Jake: Hey, you're watching Jake and Amir.
Amir: 3, 2, 1. Hi, you're jo— Uh, you're, oh, sorry.
Jake: We already started.
Amir: Okay.
Jake: All right, let's try this again. Recording the podcast, take two.
Amir: Sweet. Should be easy. I like to be relaxed, conversational. I'll insert myself when necessary.
Jake: All right, thank you. I'll just take us in. Hey, and welcome to the show.
Amir: Should I? What?
Jake: Hey, I'm Jake.
Amir: I'm pussy, or I'm a pussy. Basically, shout out to the Joe Reagan nation. I'm trying to appeal to the broadest—
Jake: Can you relax, please?
Amir: Yeah.
Jake: Just calm down.
Amir: Yeah.
Jake: Joe Reagan?
Amir: Nation.
Jake: Are you done? Are you close to being done? So I'm on the phone.
Amir: Should we do any ads?
Jake: We don't have any ads.
Amir: I actually already sold a spot to my cousin Leron. Pretty good CPM too.
Jake: What's a CPM?
Amir: Cost per million, ever heard about it? So I get paid $40 every time I mention his laser taggeria to a hundred thousand listeners.
Jake: I think your math is way off and you do need to calm down.
Amir: I am.
Jake: Oh, you want to talk about our weekends?
Amir: I'm just going to sit back and wait till you get canceled, man.
Jake: You're a bad co-host.
Amir: Line. What do I say to that, improv-wise?
Jake: Oh, by the way, what did you think of "Dune"?
Amir: We should get guests, like famous guests, to raise the bar.
Jake: Can you stop doing like production notes mid-episode?
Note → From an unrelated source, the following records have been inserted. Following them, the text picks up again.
/-- Deliver the packets that are now in turn (R324). -/
def State.inTurn : Nat → Nat → State → State
  | 0, _, s => s
  | k + 1, src, s =>
    let x := Tab.get 0 s.rtr.oseqRx src
    match s.rtr.store.find? fun e => e.2.src == src && e.2.oseq == x with
    | none => s
    | some e =>
      let r : Rtr := { s.rtr with store := s.rtr.store.erase e, oseqRx := Tab.put 0 s.rtr.oseqRx src ((x + 1) % 256) }
      State.inTurn k src (({ s with rtr := r }).deliver e.2)

/-- Release every held packet of a source in OSEQ order, with `more` among them, and set its next OSEQ beyond the last (R324). -/
def State.releaseSrc (s : State) (src : Nat) (more : List Packet) : State :=
  let x := Tab.get 0 s.rtr.oseqRx src
  let all := s.rtr.store ++ more.map fun k => (s.clk, k)
  let ps := Rtr.heldOf { s.rtr with store := all } src x
  let nx := match ps.getLast? with | some k => (k.oseq + 1) % 256 | none => x
  let r : Rtr := { s.rtr with store := s.rtr.store.filter fun e => e.2.src != src, oseqRx := Tab.put 0 s.rtr.oseqRx src nx,
                              oseqGap := satAdd 0xFFFF s.rtr.oseqGap 1 }
  ps.foldl (fun s k => s.deliver k) ((({ s with rtr := r } : State)).rec_ 0xFF 169 src 0 nx)

/-- A VN0 packet for this node, by its OSEQ (R324). -/
def State.ordered (s : State) (k : Packet) : State :=
  let x := Tab.get 0 s.rtr.oseqRx k.src
  let d := (k.oseq + 256 - x) % 256
  if d == 0 then
    let s : State := { s with rtr := { s.rtr with oseqRx := Tab.put 0 s.rtr.oseqRx k.src ((x + 1) % 256) } }
    State.inTurn 64 k.src (s.deliver k)
  else if d ≤ 63 then
    if s.rtr.store.length < 64 then { s with rtr := { s.rtr with store := s.rtr.store ++ [(s.clk, k)] } }
    else
      -- the store is full: the source that has waited longest is released first
      match s.rtr.store with
      | [] => s
      | (_, o) :: _ =>
        if o.src == k.src then s.releaseSrc k.src [k]
        else
          let s := s.releaseSrc o.src []
          { s with rtr := { s.rtr with store := s.rtr.store ++ [(s.clk, k)] } }
  else
    -- the source has restarted its numbering
    let s := (s.releaseSrc k.src []).deliver k
    { s with rtr := { s.rtr with oseqRx := Tab.put 0 s.rtr.oseqRx k.src ((k.oseq + 1) % 256) } }

/-! ### Routing (R318–R323) -/

/-- A route entry's ports and VC actions (Table 12.6). -/
structure Route where
  v : Bool
  a : Nat
  va : Nat
  b : Nat
  vb : Nat
  adapt : Bool
  deriving DecidableEq, Repr

def State.route (s : State) (d : Nat) : Route :=
  let w := s.csrGet (offRt d)
  { v := fbit w 63 && !s.rtr.badRt.contains d, a := fld w 58 5, va := fld w 56 2, b := fld w 51 5, vb := fld w 49 2, adapt := fbit w 48 }

/-- A port can carry traffic. -/
def State.usable (s : State) (p : Nat) : Bool := p < s.part.fabricPorts && (s.port p).st == 5

/-- VC after a VC action. -/
def vcAfter (vc action : Nat) : Nat := if action == 1 then 0 else if action == 2 then 1 else vc

/-- The port and VC that a packet leaves by (R319); none without a way. -/
def State.choose (s : State) (r : Route) (k : Packet) : Option (Nat × Nat × Bool) :=
  let okA := r.v && s.usable r.a
  let okB := r.v && s.usable r.b
  let byA := (r.a, vcAfter k.vc r.va, false)
  let byB := (r.b, vcAfter k.vc r.vb, true)
  if okB && k.alt then some byB
  else if okA && okB && r.adapt && k.bulk && k.vn != 0
    && (s.port r.a).credit (bufKey k.vn (vcAfter k.vc r.va) k.bulk) < (s.port r.b).credit (bufKey k.vn (vcAfter k.vc r.vb) k.bulk) then some byB
  else if okA then some byA
  else if okB then some byB
  else none

/-- Discard a packet, recorded, and answer a VN0 packet with a route-fail notice (R322, R323). -/
def State.routeDiscard (s : State) (k : Packet) (hop : Bool) : State :=
  let r : Rtr := if hop then { s.rtr with hopDiscard := satAdd 0xFFFF s.rtr.hopDiscard 1 }
    else { s.rtr with routeFail := satAdd 0xFFFF s.rtr.routeFail 1 }
  let s := ({ s with rtr := r } : State).rec_ 0xFF 169 k.dst 0 (if hop then 1 else 2)
  let s := if hop then s.event 169 2 1 else s
  if k.vn == 0 then s.sendPkt k.src 2 false false (.routeFail (pktHeader k) ((bodySlots k.body).headD 0)) else s

/-- Destinations with packets held for a link that went down: later packets to them wait (R321). -/
def State.heldDsts (s : State) : List Nat :=
  (List.range s.part.fabricPorts).flatMap fun p =>
    let x := s.port p
    if x.downAt.isSome then (x.replayBuf.flatMap (·.pkts)).map (·.dst) else []

/-- ROUTE_PACKET (R318, R319, R322): the first packet that need not wait. `ue`: its route entry shows an uncorrectable error and
acts as V = 0 (Table 15.1) (DESIGN CHOICE, unsafe: notes/assumptions/21.md) (DEDUCED, safe: notes/assumptions/45.md) (DEDUCED, safe: notes/assumptions/75.md). -/
def execRoutePacket (ue : Bool) (s : State) : Host.Outcome State Fault Refusal :=
  .next (if !s.powered then s
    else
      let held := s.heldDsts
      match s.rtr.q.find? fun k => k.dst == s.nodeNo || !held.contains k.dst with
      | none => s
      | some k =>
        let s : State := { s with rtr := { s.rtr with q := s.rtr.q.erase k } }
        let s := if k.inp == 0 then s else s.creditBack (k.inp - 1) k
        let k : Packet := { k with inp := 0 }
        if k.dst == s.nodeNo then (if k.vn == 0 then s.ordered k else s.deliver k)
        else if !s.rtr.enabled then s
        else if 8 ≤ k.hops then s.routeDiscard k true
        else
          let s : State := if ue then { s with rtr := { s.rtr with badRt := if s.rtr.badRt.contains k.dst then s.rtr.badRt else s.rtr.badRt ++ [k.dst] } } else s
          match s.choose (s.route k.dst) k with
          | none => s.routeDiscard k false
          | some (p, vc, b) =>
            let s := if b then s.event 169 1 1 else s
            s.modPort p fun x => { x with txq := x.txq ++ [{ k with vc := vc, arr := k.vc }] })

/-- OSEQ_GAP_TIMEOUT (R324): a gap of 1 beat. -/
def execOseqGapTimeout (src : Nat) (s : State) : Host.Outcome State Fault Refusal :=
  .next (if s.powered && (match s.rtr.store.find? fun e => e.2.src == src with | some e => e.1 + 2048 ≤ s.clk | none => false)
    then s.releaseSrc src [] else s)

/-- A global access ends as one whose fabric deadline has passed (R323). -/
def State.globLost (s : State) (m : CohMsg) : State :=
  let n := sliceOf m.la
  match s.vbNamed m with
  | some v =>
    let s := ((s.vbFree n v.idx).wakeVb n).rec_ 0x12 n (laNode v.la) (64 * v.la) 0
    if v.refSeq != 0 then s.release n (laNode v.la) opGWR else s
  | none =>
    match s.mrNamed m with
    | some r => s.mrEnd n r.idx .dead
    | none => s.outEnd n m.tid m.la .dead

/-- ROUTE_FAIL_NOTICE (R323): `hdr` and `slot` are the discarded packet's first two slots. -/
def execRouteFailNotice (src : Nat) (hdr slot : BitVec 128) (s : State) : Host.Outcome State Fault Refusal :=
  .next (
    let s := s.consume src (.routeFail hdr slot)
    if !s.powered then s
    else
      let typ := bits hdr.toNat 82 4
      let dst := bits hdr.toNat 113 15
      if typ == 1 then (s.noFinds fun s => s.globLost (cohOfHeader slot)).markUnreach dst
      else if typ == 9 then
        let p := bits slot.toNat 16 8
        let seq := bits slot.toNat 32 32
        let s := match (s.por p).desc seq with
          | some d => if d.note == 2 && !d.ended && d.tnode == dst then s.noteFail p seq 4 else s
          | none => s
        s.markUnreach dst
      else s.rec_ 0xFF 169 dst 0 3)

/-! ### Link reports (R501) -/

/-- LINK_REPORT (R501). -/
def execLinkReport (src port peerPort : Nat) (rseq : Option Nat) (s : State) : Host.Outcome State Fault Refusal :=
  .next (
    let s := s.consume src (.linkReport port peerPort rseq)
    let x := s.port peerPort
    if s.portOn peerPort && x.peerNode == src && x.peerPort == port && x.st != 5 then s.settle peerPort rseq else s)

/-- LINK_REPORT_TIMEOUT (R501): within 1 beat neither a report nor a retraining came. -/
def execLinkReportTimeout (p : Nat) (s : State) : Host.Outcome State Fault Refusal :=
  .next (if !s.portOn p then s
    else
      let x := s.port p
      match x.downAt with
      | none => s
      | some t =>
        if s.clk < t + 2048 then s
        else (s.setPort p { x with replayBuf := [], resend := [], downAt := none }).rec_ 0xFF (153 + p) x.peerNode 0
          ((x.replayBuf.flatMap (·.pkts)).length))

/-! ### Time packets (R216, R217, R325) -/

/-- Put a time packet on the port's output. -/
def State.sendTime (s : State) (p : Nat) (t : TimeMsg) : State :=
  s.modPort p fun x => { x with txq := x.txq ++ [{ dst := x.peerNode, src := s.nodeNo, vn := 3, body := .time t }] }

/-- TIME_EXCHANGE (R216): a request every 16 beats on a link that is up. -/
def execTimeExchange (p : Nat) (s : State) : Host.Outcome State Fault Refusal :=
  .next (if !s.portOn p || !s.fabRefine || (s.port p).st != 5 then s
    else if (match (s.port p).exAt with | some t => decide (s.clk < t + 16 * beatClks) | none => false) then s
    else (s.modPort p fun x => { x with exAt := some s.clk, t1 := none }).sendTime p
      { response := false, stratum := s.mtu.stratum, locked := s.locked })

/-- A measurement from the neighbour that this E9 steers toward (R217, Table 8.1). -/
def State.measured (s : State) (ofs : Int) : State :=
  let small := decide (ofs.natAbs ≤ 8)
  let large := decide (12 < ofs.natAbs)
  let m : Mtu := { s.mtu with ofs := ofs, slew := ofs, goodOfs := if small then s.mtu.goodOfs + 1 else 0,
                              badOfs := if large then s.mtu.badOfs + 1 else 0 }
  let s : State := { s with mtu := m }
  if s.refined && m.lock == 3 && 4 ≤ m.badOfs then ({ s with mtu := { s.mtu with goodOfs := 0, badOfs := 0 } } : State).setLock 2
  else if s.refined then s.tryLock ((m.mt : Int) + ofs).toNat else s

/-- TIME_PACKET (R216, R325): a request is answered; a response is measured. One from a replayed flit is discarded. -/
def execTimePacket (p : Nat) (t : TimeMsg) (replayed : Bool) (s : State) : Host.Outcome State Fault Refusal :=
  .next (
    let s : State := { s with rtr := { s.rtr with delivered := s.rtr.delivered.eraseP fun k => decide (k.body = .time t ∧ k.vc = p) } }
    -- MT at the receive point
    let rx := match (s.port p).rxTime.find? fun e => e.1 == t with | some e => e.2 | none => s.mtu.mt
    let s := s.modPort p fun x => { x with rxTime := x.rxTime.eraseP fun e => e.1 == t }
    if !s.portOn p || replayed || (s.port p).st != 5 || !s.fabRefine then s
    else if !t.response then
      s.sendTime p { response := true, stratum := s.mtu.stratum, locked := s.locked, t1 := t.t1, t2 := if s.locked then rx else 0 }
    else if (s.port p).t1 != some t.t1 then s
    else if !t.locked then
      (s.modPort p fun x => { x with t1 := none, nbLocked := false, nbStratum := 255 }).restrata
    else
      let t4 : Int := rx
      let ofs : Int := (((t.t2 : Int) - t.t1) - (t4 - t.t3)) / 2
      let dly : Int := ((t4 - t.t1) - ((t.t3 : Int) - t.t2)) / 2
      let s := (s.modPort p fun x => { x with t1 := none, nbLocked := true, nbStratum := t.stratum,
                                              delay := min 255 dly.toNat }).restrata
      -- stamps of a neighbour of lower stratum have come (Table 8.1)
      let s : State := if t.stratum < s.mtu.stratum then { s with mtu := { s.mtu with stampBeat := s.beat } } else s
      if s.mtu.steer == some p then s.measured ofs else s)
All right, save this for in between the episodes.
Amir: That's funny.
Jake: No, it's not.
Amir: Line.
Jake: So I go to pick up the order.
Amir: Did you like my joke earlier?
Jake: What joke?
Amir: The one about my name being pussy, or being a pussy or something. Shout out to the Joe Reagan nation.
Jake: No, I didn't like that joke.
Amir: I'm saying you can have it if you want. The delivery just has to be good.
Jake: Okay.
Amir: The delivery actually has to be great.
Jake: Hey! Oh, we should say don't forget to rate and subscribe.
Amir: Don't for rate— hey guys, don't for rate to rate and subscribe.
Jake: That's not what I said.
Amir: I got it, I got it. Don't for rate to rate, or sorry. 3, 2, 1. We should do a live show.
Jake: Of what?
Amir: This pod.
Jake: We started it fucking 90 seconds ago, okay? And all you've done is say that you're a pussy and try to kill me. The podcast barely exists.
Amir: We could sell out MSG, I'm serious. The energy would be insane.
Jake: Yeah, it would be insane because you are insane.
Amir: Do not say that about me. You know that I'm thin skinned and that I do not own a Garmin. Don't forate to rate like JFK. No, I got it. Ready? Here we go. Don't forget to reply. I'm sorry. 3, 2, 1. Don't forate to rate.
Jake: It's fine.
Amir: Don't forate, or don't forget to reply.
Jake: Subscribe.
Amir: To what?
Jake: Okay, here, I will just write it down.
Amir: Okay.
Jake: Just read this.
Amir: Don't forate to rate and reply.
Jake: Why are you looking away?
Amir: Because I'm nervous as shit. You're like judging me right now and it's really starting to freak me out.
Jake: I am judging you.
Amir: Because I don't have a fucking Garmin.
Jake: I'm telling you, man.
Amir: Yeah.
Jake: We have it already.
Amir: I agree.
Jake: I said it right.
Amir: Okay, let me just get it once for safety. Do not forate don't forget to forate and reply— Now it sounds like just noises. "Don't for rate to rate" Ready? For rate. For rate. For rate.
Jake: Sorry, why are you drilling the wrong word into your head?
Amir: So I know what to avoid on the day. Ready? Watch this. Don't for rate—
Jake: Yeah, I knew what you were going to say. Repeat after me, okay? "Don't"
Amir: "don't"
Jake: "forget"
Amir: "for rate" I feel like I have this brain fart, or my ego won't let me get in the way and it's turning into like a speech impediment somehow because you kept hammering home the Garmin issue.
Jake: Let's just throw it away. It means nothing.
Amir: Don't forate. Jake come back. I think I'm ready to say it. I think I'm ready to say "Don't forate to rate." Shit!